Why was a D-class sent to investigate?
SCP-4251-1 has given multiple backstories, including… and finally,
This part is pretty good, but maybe move it to earlier in the article (as in before the Discovery section).
Interviewer: Dr. █████
Interviewee: SCP-4251-1
You should Bold the researcher and SCP's names.
Other then that one big thing is that you need to work on making the tone of the story more clinical. As one example:
Mentioning this offended SCP-4251-1 greatly, putting it into a depression, and it was days before we could convince it to talk to Dr. █████, at which point it seemed to have forgotten the incident altogether.

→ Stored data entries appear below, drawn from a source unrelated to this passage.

theorem word_6at20_6at14_6at8_1at4_sel4at0_zero3at5 (a0 : BitVec 6) (a1 : BitVec 6) (a2 : BitVec 6) (a3 : BitVec 1)
    {M S C x : Nat} (hM : M < 64) (hS : S < 2 ^ 4) (hC : C = M * 2 ^ 26 + S * 2 ^ 0)
    (hx : word C [(a0.toNat, 20), (a1.toNat, 14), (a2.toNat, 8), (a3.toNat, 4)] = x) : x / 2 ^ 26 % 64 = M
    ∧ x / 2 ^ 0 % 2 ^ 4 = S ∧ lowBitOf x [(5, 3)] = none ∧ bits 6 x 20 = a0 ∧ bits 6 x 14 = a1 ∧ bits 6 x 8 = a2
    ∧ bits 1 x 4 = a3 := by
  simp only [word] at hx
  have := a0.isLt
  have := a1.isLt
  have := a2.isLt
  have := a3.isLt
  refine ⟨by omega, by omega, by simp only [lowBitOf, (by omega : x / 2 ^ 5 % 2 ^ 3 = 0), if_true],
    bits_eq _ _ _ (by omega), bits_eq _ _ _ (by omega), bits_eq _ _ _ (by omega), bits_eq _ _ _ (by omega)⟩

theorem word_6at20_6at14_1at4_sel4at0_zero9at5 (a0 : BitVec 6) (a1 : BitVec 6) (a2 : BitVec 1) {M S C x : Nat}
    (hM : M < 64) (hS : S < 2 ^ 4) (hC : C = M * 2 ^ 26 + S * 2 ^ 0)
    (hx : word C [(a0.toNat, 20), (a1.toNat, 14), (a2.toNat, 4)] = x) : x / 2 ^ 26 % 64 = M ∧ x / 2 ^ 0 % 2 ^ 4 = S
    ∧ lowBitOf x [(5, 9)] = none ∧ bits 6 x 20 = a0 ∧ bits 6 x 14 = a1 ∧ bits 1 x 4 = a2 := by
  simp only [word] at hx
  have := a0.isLt
  have := a1.isLt
  have := a2.isLt
  refine ⟨by omega, by omega, by simp only [lowBitOf, (by omega : x / 2 ^ 5 % 2 ^ 9 = 0), if_true],
    bits_eq _ _ _ (by omega), bits_eq _ _ _ (by omega), bits_eq _ _ _ (by omega)⟩

theorem word_6at20_6at14_6at8_6at2_sel2at0 (a0 : BitVec 6) (a1 : BitVec 6) (a2 : BitVec 6) (a3 : BitVec 6) {M S C x : Nat}
    (hM : M < 64) (hS : S < 2 ^ 2) (hC : C = M * 2 ^ 26 + S * 2 ^ 0)
    (hx : word C [(a0.toNat, 20), (a1.toNat, 14), (a2.toNat, 8), (a3.toNat, 2)] = x) : x / 2 ^ 26 % 64 = M
    ∧ x / 2 ^ 0 % 2 ^ 2 = S ∧ lowBitOf x [] = none ∧ bits 6 x 20 = a0 ∧ bits 6 x 14 = a1 ∧ bits 6 x 8 = a2 ∧ bits 6 x 2 = a3 := by
  simp only [word] at hx
  have := a0.isLt
  have := a1.isLt
  have := a2.isLt
  have := a3.isLt
  refine ⟨by omega, by omega, rfl, bits_eq _ _ _ (by omega), bits_eq _ _ _ (by omega), bits_eq _ _ _ (by omega),
    bits_eq _ _ _ (by omega)⟩

theorem word_6at20_6at14_3at11_3at8_3at5_1at4_zero4at0 (a0 : BitVec 6) (a1 : BitVec 6) (a2 : BitVec 3) (a3 : BitVec 3) (a4 : BitVec 3) (a5 : BitVec 1) {M S C x : Nat} (hM : M < 64) (hS : S < 2 ^ 0) (hC : C = M * 2 ^ 26 + S * 2 ^ 0)
    (hx : word C [(a0.toNat, 20), (a1.toNat, 14), (a2.toNat, 11), (a3.toNat, 8), (a4.toNat, 5), (a5.toNat, 4)] = x) : x / 2 ^ 26 % 64 = M ∧ x / 2 ^ 0 % 2 ^ 0 = S ∧ lowBitOf x [(0, 4)] = none ∧ bits 6 x 20 = a0 ∧ bits 6 x 14 = a1 ∧ bits 3 x 11 = a2 ∧ bits 3 x 8 = a3 ∧ bits 3 x 5 = a4 ∧ bits 1 x 4 = a5 := by
  simp only [word] at hx
  have := a0.isLt
  have := a1.isLt
  have := a2.isLt
  have := a3.isLt
  have := a4.isLt
  have := a5.isLt
  refine ⟨by omega, by omega, by simp only [lowBitOf, (by omega : x / 2 ^ 0 % 2 ^ 4 = 0), if_true],
    bits_eq _ _ _ (by omega), bits_eq _ _ _ (by omega), bits_eq _ _ _ (by omega), bits_eq _ _ _ (by omega),
    bits_eq _ _ _ (by omega), bits_eq _ _ _ (by omega)⟩

theorem word_6at20_14at0_zero6at14 (a0 : BitVec 6) (a1 : BitVec 14) {M S C x : Nat}
    (hM : M < 64) (hS : S < 2 ^ 0) (hC : C = M * 2 ^ 26 + S * 2 ^ 0)
    (hx : word C [(a0.toNat, 20), (a1.toNat, 0)] = x) : x / 2 ^ 26 % 64 = M ∧ x / 2 ^ 0 % 2 ^ 0 = S
    ∧ lowBitOf x [(14, 6)] = none ∧ bits 6 x 20 = a0 ∧ bits 14 x 0 = a1 := by
  simp only [word] at hx
  have := a0.isLt
  have := a1.isLt
  refine ⟨by omega, by omega, by simp only [lowBitOf, (by omega : x / 2 ^ 14 % 2 ^ 6 = 0), if_true],
    bits_eq _ _ _ (by omega), bits_eq _ _ _ (by omega)⟩

theorem word_6at14_14at0_zero6at20 (a0 : BitVec 6) (a1 : BitVec 14) {M S C x : Nat}
    (hM : M < 64) (hS : S < 2 ^ 0) (hC : C = M * 2 ^ 26 + S * 2 ^ 0)
    (hx : word C [(a0.toNat, 14), (a1.toNat, 0)] = x) : x / 2 ^ 26 % 64 = M ∧ x / 2 ^ 0 % 2 ^ 0 = S
    ∧ lowBitOf x [(20, 6)] = none ∧ bits 6 x 14 = a0 ∧ bits 14 x 0 = a1 := by
  simp only [word] at hx
  have := a0.isLt
  have := a1.isLt
  refine ⟨by omega, by omega, by simp only [lowBitOf, (by omega : x / 2 ^ 20 % 2 ^ 6 = 0), if_true],
    bits_eq _ _ _ (by omega), bits_eq _ _ _ (by omega)⟩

Should be changed to something like: "Mentioning this offended SCP-4251-1 causing it to display symptoms of depression. It refused to talk to any Researchers until several days later when it was convinced to speak with Dr. BLACKBOX" or something.
You can read more on clinical tone here.
Anyway, in conclusion I would like to say something. I really, really hope this SCP becomes a mainlist skip. Because while there are issues in your draft the story itself a very much enjoyed. Good luck!
As a final note you can find more reviewers to help you with this here.
Sorry to revive this again, but while adding revisions, I added some dark stuff. Do you think it's out of place? Or too much?